DOI: 10.1021/acs.jpcc.9b06848

The use of superhydrophobic surfaces is one the most promising methods for reducing the friction and increasing the flow rate in fluid transfer systems. Because in such systems the surface structure plays a key role, in this study, we explore the performance of the hierarchical nanostructures. These nanostructures are inspired by the superhydrophobic surface of the lotus leaf. We consider a flow between two walls with hierarchical nanostructures and simulate the system via the molecular dynamics method. The size of the nanostructures and the distance between them have been studied to find whether a design with a maximum flow rate exists.

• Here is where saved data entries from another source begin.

-- ==== Sys2Proof/Machine/WingsOps.lean ====
section
/-! DEFINITION. The wings queues: packing, visibility, watermarks and discards (R356 to R365), and the hold of TST_Q_CTRL (Table 18-3). -/

namespace Sys2Proof.Machine

/-- Write word, read word, capacity in read words and CT_WORDS of a queue (Table 18-1). -/
def qShape (q : Nat) : Nat × Nat × Nat × Nat :=
  if q < 16 then (64, 128, 512, 1)
  else if q < 20 then (64, 128, 1024, 0)
  else if q < 24 then (128, 256, 512, 0)
  else (32, 64, 64, 2)

/-- Read-domain counter of a queue (Table 18-1) and its frequency in units of 10 kHz (Table 1-8); LINK at the trained rate. -/
def State.qReadClock (s : State) (q : Nat) : Nat × Nat :=
  if q < 8 then (s.clk.hmesh, 140000)
  else if q < 16 then (tabGet 0 s.clk.link (q - 8), 100000 * (s.port (q - 8)).rate / 64)
  else if q < 20 then (tabGet 0 s.clk.peer (q - 16), 78125)
  else if q < 72 then (s.clk.hmesh, 140000)
  else (tabGet 0 s.clk.d2d (if (q - 72) / 3 < 8 then 0 else 1), 200000)

/-- Write-domain counter of a queue and its frequency. -/
def State.qWriteClock (s : State) (q : Nat) : Nat × Nat :=
  if q < 8 then (tabGet 0 s.clk.link q, 100000 * (s.port q).rate / 64)
  else if q < 20 then (s.clk.hmesh, 140000)
  else if q < 24 then (tabGet 0 s.clk.peer (q - 20), 78125)
  else if q < 72 then (s.clk.deep, 180000)
  else (if (q - 72) / 3 < 8 then s.clk.near.1 else s.clk.near.2, 160000)

/-- Watermark at reset (R364): WQ_MARK percent of the capacity, rounded down, at least 1; no prompt book applied reads 0 (DESIGN CHOICE, log 4). -/
def State.qMark (s : State) (q : Nat) : Nat :=
  let m := (s.wqueue q).mark
  if m ≠ 0 then m else if s.pb.wqMark = 0 then 0 else max 1 ((qShape q).2.2.1 * s.pb.wqMark / 100)

/-- The LDs that a notice of a queue goes to (R365). -/
def State.qNoticeLds (s : State) (q : Nat) : List Nat :=
  if q < 16 then (List.range 16).map (fun l => 16 * (q % 8) + l) |>.filter (fun i => (s.pb.partOfLd i).isSome)
  else if 24 ≤ q ∧ (if q < 72 then (q - 24) % 3 else (q - 72) % 3) = 2 then
    ((s.pb.partitions.filter (·.rt)).map (fun p => s.pb.ldsOf p.num)).flatten
  else []

/-- A crossing of a queue's watermark takes place (R364, R365). -/
def State.qCrossing (s : State) (q : Nat) : State :=
  let w := s.wqueue q
  let s := s.modWq q (fun w => { w with crossCount := satAdd 0xFFFF w.crossCount 1, crossed := true })
  if w.crossed then s
  else
    let s := s.logEv .wqCrossed 0xFF q 1 w.level
    (s.qNoticeLds q).foldl (fun s i => s.msix i 0 (some .wqCrossed)) s

/-- Notes a crossing when the level has risen from below the watermark to it (R364). -/
def State.qCross (s : State) (q before : Nat) : State :=
  let m := s.qMark q
  if m ≠ 0 ∧ before < m ∧ m ≤ (s.wqueue q).level then s.qCrossing q else s

/-- Keys of the once-a-second entries of a queue in `Mgmt.rateCnt`. -/
def wqTruncKey (q : Nat) : Nat := 0x2000 + q
def wqOrphKey (q : Nat) : Nat := 0x3000 + q

/-- The read words that `n` writes complete, of a packet of which `k` words were visible; the last of them ends the packet with `tail` bytes in it when `eop` (R357). -/
def packWords (size k tail : Nat) (eop : Bool) : Nat → List RWord
  | 0 => []
  | 1 => [{ sop := k == 0, eop := eop, bytes := if eop then tail - 1 else size - 1 }]
  | n + 2 => { sop := k == 0, eop := false, bytes := size - 1 } :: packWords size (k + 1) tail eop (n + 1)

/-- A reader may begin the packet at the head: its EOP word is visible, or CT_WORDS of its words are (R359). -/
def mayBegin (ct : Nat) (ws : List RWord) : Bool := ws.any (·.eop) || (decide (0 < ct) && decide (ct ≤ ws.length))

/-- The reader takes up to `n` words, in the order they were written: whether it is then inside a packet, and what stays (R357, R359). -/
def readWords (ct : Nat) : Nat → Bool → List RWord → Bool × List RWord
  | 0, r, ws => (r, ws)
  | _ + 1, r, [] => (r, [])
  | n + 1, r, w :: ws => if r || mayBegin ct (w :: ws) then readWords ct n (!w.eop) ws else (r, w :: ws)

/-- The writes of one burst that the queue takes now (R357, R358, R361). -/
def State.qTake (s : State) (b : QBurst) : State :=
  let q := b.q
  let sh := qShape q
  let w := s.wqueue q
  -- a write with SOP ends a discard and begins a new packet
  let s := if b.sop then
      let n := w.orphanWords
      let s := s.modWq q (fun w => { w with
        orphan := false, discard := none, orphanWords := 0, wrPkt := (w.wrPkt + 1) % 4, inPkt := true, asm := 0, pktWords := 0 })
      if w.orphan then s.logRated (wqOrphKey q) n (fun c s => s.logEv .wqOrphan 0xFF q c (s.wqueue q).level) else s
    else s
  let w := s.wqueue q
  if w.orphan && w.discard == some w.wrPkt then
    s.modWq q (fun w => { w with
      orphanBytes := w.orphanBytes + b.bytes, orphanWords := w.orphanWords + ceilDiv b.bytes sh.1, inPkt := !b.eop })
  else if w.closed.contains w.wrPkt then s.modWq q (fun w => { w with inPkt := !b.eop })
  else
    let total := w.asm + b.bytes
    let vis := total / sh.2.1 + b2n (b.eop && total % sh.2.1 != 0)
    let clk := (s.qReadClock q).1
    let tail := if total % sh.2.1 = 0 then sh.2.1 else total % sh.2.1
    let s := s.modWq q (fun w => { w with
      words := w.words ++ packWords sh.2.1 w.pktWords tail b.eop vis
      asm := if b.eop then 0 else total % sh.2.1
      inPkt := !b.eop
      pktWords := if b.eop then 0 else w.pktWords + vis
      stallSince := if vis = 0 then w.stallSince else clk })
    s.qCross q w.level

/-- Offers a burst to its queue: a hold of TST_Q_CTRL or a full queue keeps back what does not pass (R358, Table 18-3). -/
def State.qOffer (s : State) (b : QBurst) : State :=
  let q := b.q
  let sh := qShape q
  let w := s.wqueue q
  let tst := tabGet 0 s.wq.tstQ q
  if w.holding || !w.heldBursts.isEmpty then s.modWq q (fun w => { w with heldBursts := w.heldBursts ++ [b] })
  else if bit tst 60 && b.sop && decide (0 < bits tst 59 48) then
    -- the hold begins after HOLD_AFTER write words of this packet; ARM clears
    let n := min b.bytes (bits tst 59 48 * sh.1)
    let s := s.qTake { b with bytes := n, eop := b.eop && n == b.bytes }
    let s := { s with wq := { s.wq with tstQ := tabSet s.wq.tstQ q (tst - 2 ^ 60) } }
    s.modWq q (fun w => { w with
      holding := true,
      holdSince := (s.qWriteClock q).1,
      heldBursts := if n = b.bytes then [] else [{ b with sop := false, bytes := b.bytes - n, taken := 0 }] })
  else
    let room := (sh.2.2.1 - w.level) * sh.2.1 - w.asm
    if b.bytes ≤ room || (w.orphan && !b.sop) then s.qTake b
    else
      let s := s.qTake { b with bytes := room, eop := false }
      s.modWq q (fun w => { w with heldBursts := [{ b with sop := false, bytes := b.bytes - room, taken := 0 }] })

/-- Offers again what was held, in order, when no hold is in force. -/
def State.qRetry (s : State) (q : Nat) : State :=
  let w := s.wqueue q
  if w.holding then s
  else w.heldBursts.foldl (fun s b => s.qOffer b) (s.modWq q (fun w => { w with heldBursts := [] }))

/-- A burst, then the read words its reader takes. -/
def State.qBurst (s : State) (b : QBurst) : State :=
  if 120 ≤ b.q then s
  else
    let s := s.qOffer b
    let s := s.modWq b.q (fun w =>
      let r := readWords (qShape b.q).2.2.2 b.taken w.reading w.words
      { w with reading := r.1, words := r.2 })
    if b.taken = 0 then s else s.qRetry b.q

/-- The bursts that a command's traffic makes, in order (DESIGN CHOICE, log 10). -/
def State.qBursts (s : State) (bs : List QBurst) : State := bs.foldl (fun s b => s.qBurst b) s

/-- Discards the packets and partial words of a queue without closing them (R363). -/
def State.qDiscard (s : State) (q : Nat) : State :=
  s.modWq q (fun w => { w with words := [], reading := false, asm := 0, inPkt := false, pktWords := 0, heldBursts := [], holding := false, reissued := [] })

/-- Discards what several queues hold (R363). -/
def State.qDiscards (s : State) (qs : List Nat) : State := qs.foldl (fun s q => s.qDiscard q) s

end Sys2Proof.Machine
end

The nanostructures have two parts, a bigger part on the wall which is a half-sphere and a smaller part which is a cylinder on top of the bigger part. Twenty-four different nanostructures are placed on the two walls and three different distances are selected. The effect of wall materials was also examined by considering four different materials, namely, carbon, silicon, and two other hypothetical materials. In the second part of this study, a two-phase flow consisting of water and air have been simulated to study the effect of the trapped airs in the performance. The results show that in the carbon-made walls for the design with minimum pressure drop, the slip length increases by 97% and the flow rate increases by 200%. The increases for silicon-made walls and similar sizes are 99 and 183%, for the slip length and the flow rate, respectively. The slip length for carbon-made walls is almost 3 times larger than the silicon-made walls. Finally, by increasing the air fraction up to 30% in the carbon-made walls, the slip length increases by 430% and the flow rate increases by 310%, and also, for the silicon-made walls, the increases are 380 and 360% for the slip length and the flow rate, respectively.